A thaw began last October when Modi met with Xi for the first time in five years at a summit in Russia.
Caught in geopolitical turbulence triggered by Trump’s tariff war, they have moved to mend ties.
“China will try its very best to pull out all stops to woo India, particularly capitalizing on India’s trade issues with the US,” said Lim Tai Wei, a professor and East Asia expert at Japan’s Soka University.
But fundamental differences between the countries cannot be resolved easily, he cautioned.
“Temporary respite or temperature-cooling, however, may be possible,” Lim told AFP.

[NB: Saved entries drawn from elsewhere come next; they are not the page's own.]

-- ==== Sys2Proof/Tests/Slice0.lean ====
section
/-! SUPPORT. Tests/Slice0.lean: the smoke tests of the well-formedness checks, the worked examples of the
manual, and for every statement with hypotheses a state and operands that meet them. Expected values
are the manual's own figures, or are worked by hand from its tables. -/

namespace Sys2Proof.Tests

open Sys2Proof Sys2Proof.Machine Sys2Proof.Claims

/-! ## Helpers -/

/-- The outcome is a next state with a property. -/
def gives (o : Host.Outcome State Fault Refusal) (p : State → Bool) : Bool :=
  match o with
  | .next t => p t
  | .fault _ => false
  | .refused _ => false

/-- The state after reset with one bay replaced. -/
def withBayAt (b : BayId) (y : Bay) : State := State.reset.setBay b y

/-- A seated bay that is OFF. -/
def offBay : Bay := { Bay.reset with sensorClosed := true, seat := .seated, seating := 30, power := .off }

/-- A bay in POWERING, before output good. -/
def poweringBay : Bay := offBay.enterPowering .plain

/-- A bay in BOOTING. -/
def bootingBay : Bay := poweringBay.outputGoodReport.enterBooting

/-- A bay that is ON with nothing in flight. -/
def onBay : Bay := bootingBay.enterOn 14230

/-- A step of exchange 0x0101 whose line was sent. -/
def awaitingStep : Step :=
  { Step.fresh 0x0101 30 false with
    deadline := .running (Timer.start 2000), replyDeadlineMs := 2000, extendLimit := 3, clock := 88 }

/-- A bay AWAITING the reply of that step. -/
def awaitingBay : Bay := { onBay with link := .awaiting, flight := .step awaitingStep }

/-- A bay with that step at the head of its queue. -/
def queuedBay : Bay := { onBay with places := [.step (Step.fresh 0x0101 30 false)] }

/-- A window specification of one anchor and delay. -/
def specOf (anchor : Anchor) (delayMs : Nat) : WindowSpec :=
  { anchor := anchor, delayMs := delayMs, length := 10, lo := 20000, hi := 28000,
    peakCeiling := some 36000, rmsCeiling := none }

/-- The record of exchange 0x0101, sent to one bay. -/
def recordOf (b : BayId) (w : Option WindowSpec) : Exchange :=
  { tag := 0x0101, text := [0x41], target := onlyBay b, pending := onlyBay b, reported := 0,
    reportInterim := false, window := w, state := .opened, cancelled := false }

/-- The state with one bay and the record of exchange 0x0101. -/
def withExchange (b : BayId) (y : Bay) (w : Option WindowSpec) : State :=
  { withBayAt b y with exchanges := [recordOf b w] }

/-- A final result of exchange 0x0101 from a bay. -/
def resultOf (b : BayId) : Result :=
  { bay := b, seating := 30, tag := 0x0101, kind := .final, outcome := some .ok, truncated := false,
    extensions := 0, interimsDropped := 0, elapsed := 88, text := [0x4F, 0x4B], window := none }

/-- An entry with that result. -/
def entryOf (b : BayId) : Entry := Entry.openedWith (resultOf b)

/-- A target that names bay 0 alone, as carried: form BAYS, its set, no pin. -/
def bay0Target : List Byte := [0, 1, 0, 0, 0]

/-- A target that names group 0, as carried: form GROUP, the number, no pin. -/
def group0 : List Byte := [1, 0, 0]

/-- The first target as read. -/
def bay0 : Target := { form := .bays 1, pins := [] }

/-! ## The well-formedness checks each refuse an ill-formed command -/

theorem test_wf_payload_too_long : (Instr.send 1 (List.replicate 510 0)).wellFormed = false := by
  decide +kernel
theorem test_wf_payload_longest : (Instr.send 1 (List.replicate 509 0)).wellFormed = true := by
  decide +kernel
theorem test_wf_known_kind : (Instr.unknownKindRequest 0x0E 1 []).wellFormed = false := by decide
theorem test_wf_unknown_kind : (Instr.unknownKindRequest 0x0F 1 []).wellFormed = true := by decide
theorem test_wf_length_in_range :
    (Instr.frameDiscarded (.lengthOutOfRange 3 0)).wellFormed = false := by decide
theorem test_wf_length_below :
    (Instr.frameDiscarded (.lengthOutOfRange 2 0)).wellFormed = true := by decide

/-! ## The manual's worked examples -/

/-- Sections 3.7.1, 3.7.2 and 3.7.4: means with and without a tie. -/
theorem test_means : meanOf 232200 8 = 29025 ∧ meanOf 108200 4 = 27050 ∧ meanOf (-324) 8 = -41
    ∧ meanOf 324 8 = 41 ∧ meanOf 312765 10 = 31277 := by decide

/-- The same sections: rms values. -/
theorem test_rms : rootOf (6808140000 / 8) = 29172 ∧ rootOf (2961640000 / 4) = 27210
    ∧ rootOf (13164 / 8) = 40 ∧ rootOf (9796420075 / 10) = 31299 := by decide +kernel

/-- The items of Table 3.5, and Table 3.6's switch after the third. -/
def window36 : Accumulator :=
  let low (i : Int) : PeriodItem := { sample := some ⟨i, .low, false⟩, settle := false }
  let high (i : Int) : PeriodItem := { sample := some ⟨i, .high, false⟩, settle := false }
  let blank : PeriodItem := { sample := none, settle := false }
  let a := [low 24000, low 24200, low 30000].foldl Accumulator.take
    (Accumulator.opening 10 (some (specOf .atSend 0))).begin
  [blank, blank, high 30000, high 30500, high 32000, high 31500, high 30000].foldl Accumulator.take
    a.noteSwitch

/-- The last row of Table 3.6 and the verdict of section 3.7.1. -/
theorem test_window36 : window36.n = 8 ∧ window36.blanked = 2 ∧ window36.switches = 1
    ∧ window36.s1 = 232200 ∧ window36.s2 = 6808140000 ∧ window36.min = some 24000
    ∧ window36.max = some 32000 ∧ window36.completed.verdict = .fail
    ∧ window36.completed.reasons = { Reasons.none with high := true } := by decide +kernel

/-- Table 2.9 and the FAULT of section 2.7: candidates. -/
theorem test_candidates : candidateOf 3136 = 12 ∧ candidateOf (-736) = -3
    ∧ candidateOf 131328 = 513 ∧ candidateOf (-512) = -2 := by decide

/-- Table 6.5 and the examples under it. -/
theorem test_clamps : clampStep 10 3000 4600 2999 = 3000 ∧ clampStep 10 3000 4600 3604 = 3600
    ∧ clampStep 10 100 4000 4005 = 4000 ∧ clampStep 10 2500 4400 4450 = 4400
    ∧ lowerTo (some 3800) 3700 = 3600 ∧ clampRate 500000 = 460800 ∧ clampRate 9600 = 115200
    ∧ clampCount 5 = 8 ∧ clampCount 33 = 64 := by decide

/-- Table 5.4: the line of its first row, and how its lines are classified. -/
theorem test_downlink :
    downlinkLine 0 [0x56, 0x42, 0x41, 0x54, 0x3F]
      = [0x40, 0x30, 0x30, 0x20, 0x56, 0x42, 0x41, 0x54, 0x3F, 0x0A] := by decide

/-- `>00 3848`, `>1 ok`, `cam0`, `+01 busy` and `!READY` of Table 5.4. -/
theorem test_classify :
    (Assembly.start [0x3E, 0x30, 0x30, 0x20, 0x33] false).classify = .final 0 [0x33] false
    ∧ (Assembly.start [0x3E, 0x31, 0x20, 0x6F, 0x6B] false).classify = .garbage
    ∧ (Assembly.start [0x63, 0x61, 0x6D, 0x30] false).classify = .garbage
    ∧ (Assembly.start [0x2B, 0x30, 0x31, 0x20, 0x62] false).classify = .interim 1 [0x62] false
    ∧ (Assembly.start [0x21, 0x52, 0x45, 0x41, 0x44, 0x59] false).classify
        = .event readyText false := by decide

/-- Table 4.6, W4: a HIGH window brings the count from 1 to 2 and BAND is reached; W5 leaves it at 2. -/
theorem test_monitor_count : outOfBandAfter 1 2 .high = 2 ∧ outOfBandAfter 2 2 .low = 2
    ∧ outOfBandAfter 2 2 .inband = 0 ∧ outOfBandAfter 1 2 .suppressed = 1 := by decide

/-- Table 6.7, the second row: ANY takes the lowest undefined entry. -/
theorem test_group_any : gives
    (exec (.defineGroup 2 [0xFF, 0xFF, 0x03, 0x00, 0x00])
      { State.reset with groups := State.reset.groups.set 0 ⟨true, 0x0000FF, true⟩ })
    (fun t => decide (t.group 1 = ⟨true, 0x0003FF, false⟩)
      && decide (t.slc.answers = [⟨2, 0x04, .ok, .group 1 false⟩])) = true := by decide +kernel

/-- Table 6.7, the fifth row: DROP_GROUPS ONE 3 of an undefined entry. -/
theorem test_drop_unknown : gives (exec (.dropGroups 3 [0, 3]) State.reset)
    (fun t => decide (t.slc.answers = [⟨3, 0x05, .unknownGroup, .none⟩])) = true := by decide +kernel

Modi was not present at China’s 2015 parade and it remains unclear if he would attend this year’s.
His attendance would be “a barometer of where the geopolitical wind blows in the global contestation between the West and China,” Lim said. AFP
TOKYO — Japanese toilet giant TOTO has launched a service allowing those caught short in public to locate the nearest washrooms and see how busy they are real-time with a phone and quick-response (QR) code.
Like other countries, Japan struggles with managing long lines outside public toilets, particularly for women, in its teeming train stations and other places.
The system launched this month by TOTO — famous for its water-spraying, musical toilets — links consumers up with existing internet-connected facility management systems.
This was developed to automatically notify facility staff if a particular cubicle is dirty or occupied for an unusually long time.
Now users can scan a QR code with their mobile phones to access a website showing restroom locations and live congestion levels.
“In addition, a QR code inside a restroom stall brings you to a website where a user can report problems, like being unable to flush or something broken,” TOTO spokesman Tasuku Miyazaki told Agence France-Presse (AFP) on Thursday.
The service is multilingual and available in English, Chinese and Korean.
The government is also trying to relieve the problem of long lines for women, with the transport ministry seeking extra funds in the budget for the coming fiscal next year.
These will be used to set up digital signage displays and movable toilet walls that can increase the number of stalls for women, local media reported.